The relationships between splicing frequency and splicing pattern

From above analyses we found that exons with different splicing frequency have actually exhibited distinct components features. However, whether these different features are caused by different splicing pattern of exons? In the present work, we selected five main splicing patterns for further study (see Materials and Methods for details). Statistic results indicated that there are no significant statistical differences between the proportion value of each exon group (see Materials and Methods for details) for each splicing pattern in both alternatively spliced human and mouse (F = 0.04, p = 0.9904 and F = 0.01, p = 0.9980 for human and mouse, respectively). Our results displayed that there is no relationship between splicing frequency and splicing pattern in both human and mouse genes, suggesting that different exons undergo different splicing frequency may come from these instinct component features of exons.

Discussion

Our analysis has indicated that exons with the lowest splicing frequencies are in average significantly longer in alternatively spliced human genes and their mouse orthologs. The two groups of genes also exhibited similar exonic length distribution across the four exonic groups (Figure 1). This, on one hand, has suggested conservation of functional properties between human and mouse and, on the other hand, indicated that exon length may be an important index for splicing frequency of exons in both human and mouse. Our results may provide important complement to previous discoveries that ASEs tend to be shorter than CSEs in alternatively spliced human genes and mouse orthologos [8], [19][23]. As shown in present study, exons with the lowest splicing frequencies are significantly longer than CSEs or other types of exons (Table 1). The possible explanation for this may lay in the difference in dataset selection. Previous studies have primarily focused on different models of alternative splicing, which mainly investigated ASEs of different splicing patterns, particularly skipped exons, while our work just has focused on exons with different splicing frequencies.

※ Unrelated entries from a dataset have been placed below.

-- ==== Sys2Proof/Machine/Ops.lean ====
section
/-! DEFINITION. The operations over registers and memory that every meaning is built from, and raising a fault. -/

namespace Sys2Proof.Machine

/-! ### Memory (20_memory R60 to R70) -/

/-- `MEM[a]` by number: the listed word, else what an unlisted cell reads as. -/
def Memory.readAt (m : Memory) (a : Nat) : Word :=
  match m with
  | [] => Config.unlisted
  | (b, v) :: rest => if b = a then v else Memory.readAt rest a

/-- Puts an entry in address order. -/
def Memory.insert (a : Nat) (v : Word) : Memory → Memory
  | [] => [(a, v)]
  | (b, u) :: rest => if a < b then (a, v) :: (b, u) :: rest else (b, u) :: Memory.insert a v rest

/-- Takes out every entry of an address. -/
def Memory.erase (a : Nat) : Memory → Memory
  | [] => []
  | (b, u) :: rest => if b = a then Memory.erase a rest else (b, u) :: Memory.erase a rest

/-- `MemRead(a)` (00_scope R11): one word, no side effect. -/
def Memory.read (m : Memory) (a : Word) : Word := m.readAt a.toNat

/-- `MemWrite(a, v)` (00_scope R11). Writing what an unlisted cell reads as takes the entry out. -/
def Memory.write (m : Memory) (a v : Word) : Memory :=
  if v = Config.unlisted then Memory.erase a.toNat m else Memory.insert a.toNat v (Memory.erase a.toNat m)

/-- The entries are at rising addresses from `lo` on, inside memory, and none is what an unlisted cell reads as. -/
def Memory.wfFrom (lo : Nat) : Memory → Bool
  | [] => true
  | (a, v) :: rest =>
    decide (lo ≤ a) && decide (a < Config.memoryWords) && decide (v ≠ Config.unlisted) && Memory.wfFrom (a + 1) rest

/-- The canonical form: equal memories are equal lists. -/
def Memory.wf (m : Memory) : Bool := Memory.wfFrom 0 m

/-! ### Updates of one field -/

def State.setPc (s : State) (v : Word) : State := { s with pc := v }
def State.setIr (s : State) (v : Word) : State := { s with ir := v }
def State.setAc (s : State) (v : Word) : State := { s with ac := v }
def State.setLink (s : State) (v : Bool) : State := { s with link := v }
def State.setMa (s : State) (v : Word) : State := { s with ma := v }
def State.setMb (s : State) (v : Word) : State := { s with mb := v }
def State.setSr (s : State) (v : Word) : State := { s with sr := v }
def State.setMem (s : State) (v : Memory) : State := { s with mem := v }
def State.setHalt (s : State) (v : Bool) : State := { s with halt := v }
def State.setSstep (s : State) (v : Bool) : State := { s with sstep := v }
def State.setRun (s : State) (v : RunState) : State := { s with run := v }
def State.setTty (s : State) (v : Tty) : State := { s with tty := v }
def State.setTape (s : State) (v : Tape) : State := { s with tape := v }
def State.setOthers (s : State) (v : List OtherDevice) : State := { s with others := v }
def State.setEnv (s : State) (v : Environment) : State := { s with env := v }

/-! ### Draws from the environment -/

/-- `draw x : T` (00_scope R11): the next listed value, else the free value of the counter, which advances
(assumptions 5 to 9). The answer, what stays listed, and the counter. -/
def draw {α : Type} (free : Nat → α) (listed : List α) (count : Nat) : α × List α × Nat :=
  match listed with
  | [] => (free count, [], count + 1)
  | v :: later => (v, later, count)

/-! ### Operations -/

/-- `MEM[a]` of the state. -/
def State.readMem (s : State) (a : Word) : Word := s.mem.read a

/-- `MEM[a] <- v` in the state. -/
def State.writeMem (s : State) (a v : Word) : State := s.setMem (s.mem.write a v)

/-- `skip`: `PC <- (PC + 1) mod 4096` (00_scope R11, 10_state R27). -/
def State.skip (s : State) : State := s.setPc (s.pc + 1)

/-- `skip` when a condition holds. -/
def State.skipIf (s : State) (c : Bool) : State := if c then s.skip else s

/-- `raise <Fault>(addr = MA, ir = IR)` (00_scope R11, 60_exceptions R300): the terminal run state, nothing else.
There is no vector, no saved register and no return (60_exceptions R310, R311). -/
def State.raise (s : State) (kind : FaultKind) : State := s.setRun (.fault kind s.ma s.ir)

end Sys2Proof.Machine
end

Previous studies have demonstrated that, at least for human and mouse, various types of exons may be different in length. For instance, skipped exons are significantly shorter, whereas retained introns are significantly longer than CSEs [20], [26], [31], [32]. Zheng et al. also found that, compared with CSEs, constitutive portion of alternative acceptor and alternative donor exons are similar in length, but their alternative portions are shorter. Based on above findings, it seems deducible that longer ASEs in our dataset may have included retained introns, alternative acceptor and/or donor exons. This may in part explain that exons with the lower splicing frequencies for being longer in our studied alternatively spliced human and orthologous mouse genes.

As described above, the average GC content are divergent among different exonic groups in both alternatively spliced human genes and mouse homologs (Figure 2). Exons of lower GC content tend to be more frequently spliced in both species. This may not be incidental. In present study, the average length of exons has significantly decreased along with the increasing of splicing frequency in human and mouse. That said, frequently spliced exons tend to be shorter and lower in GC content. This seems to be sustained by two previous studies [28], [29]. Oliver and Marin had predicted that exon lengths should increase with the GC content and that the expected length of reading frames in random sequences is thus a function of GC content. The authors presented theoretical arguments and empirical evidence that the longest eukaryotic exons are GC-rich ones. This, on one hand, has indicated that the differential expansion of coding sequences may be constrained by compositional heterogeneity pervading most genomes. On the other hand, it also suggested dependence for divergent sequence feature on differential exon splicing.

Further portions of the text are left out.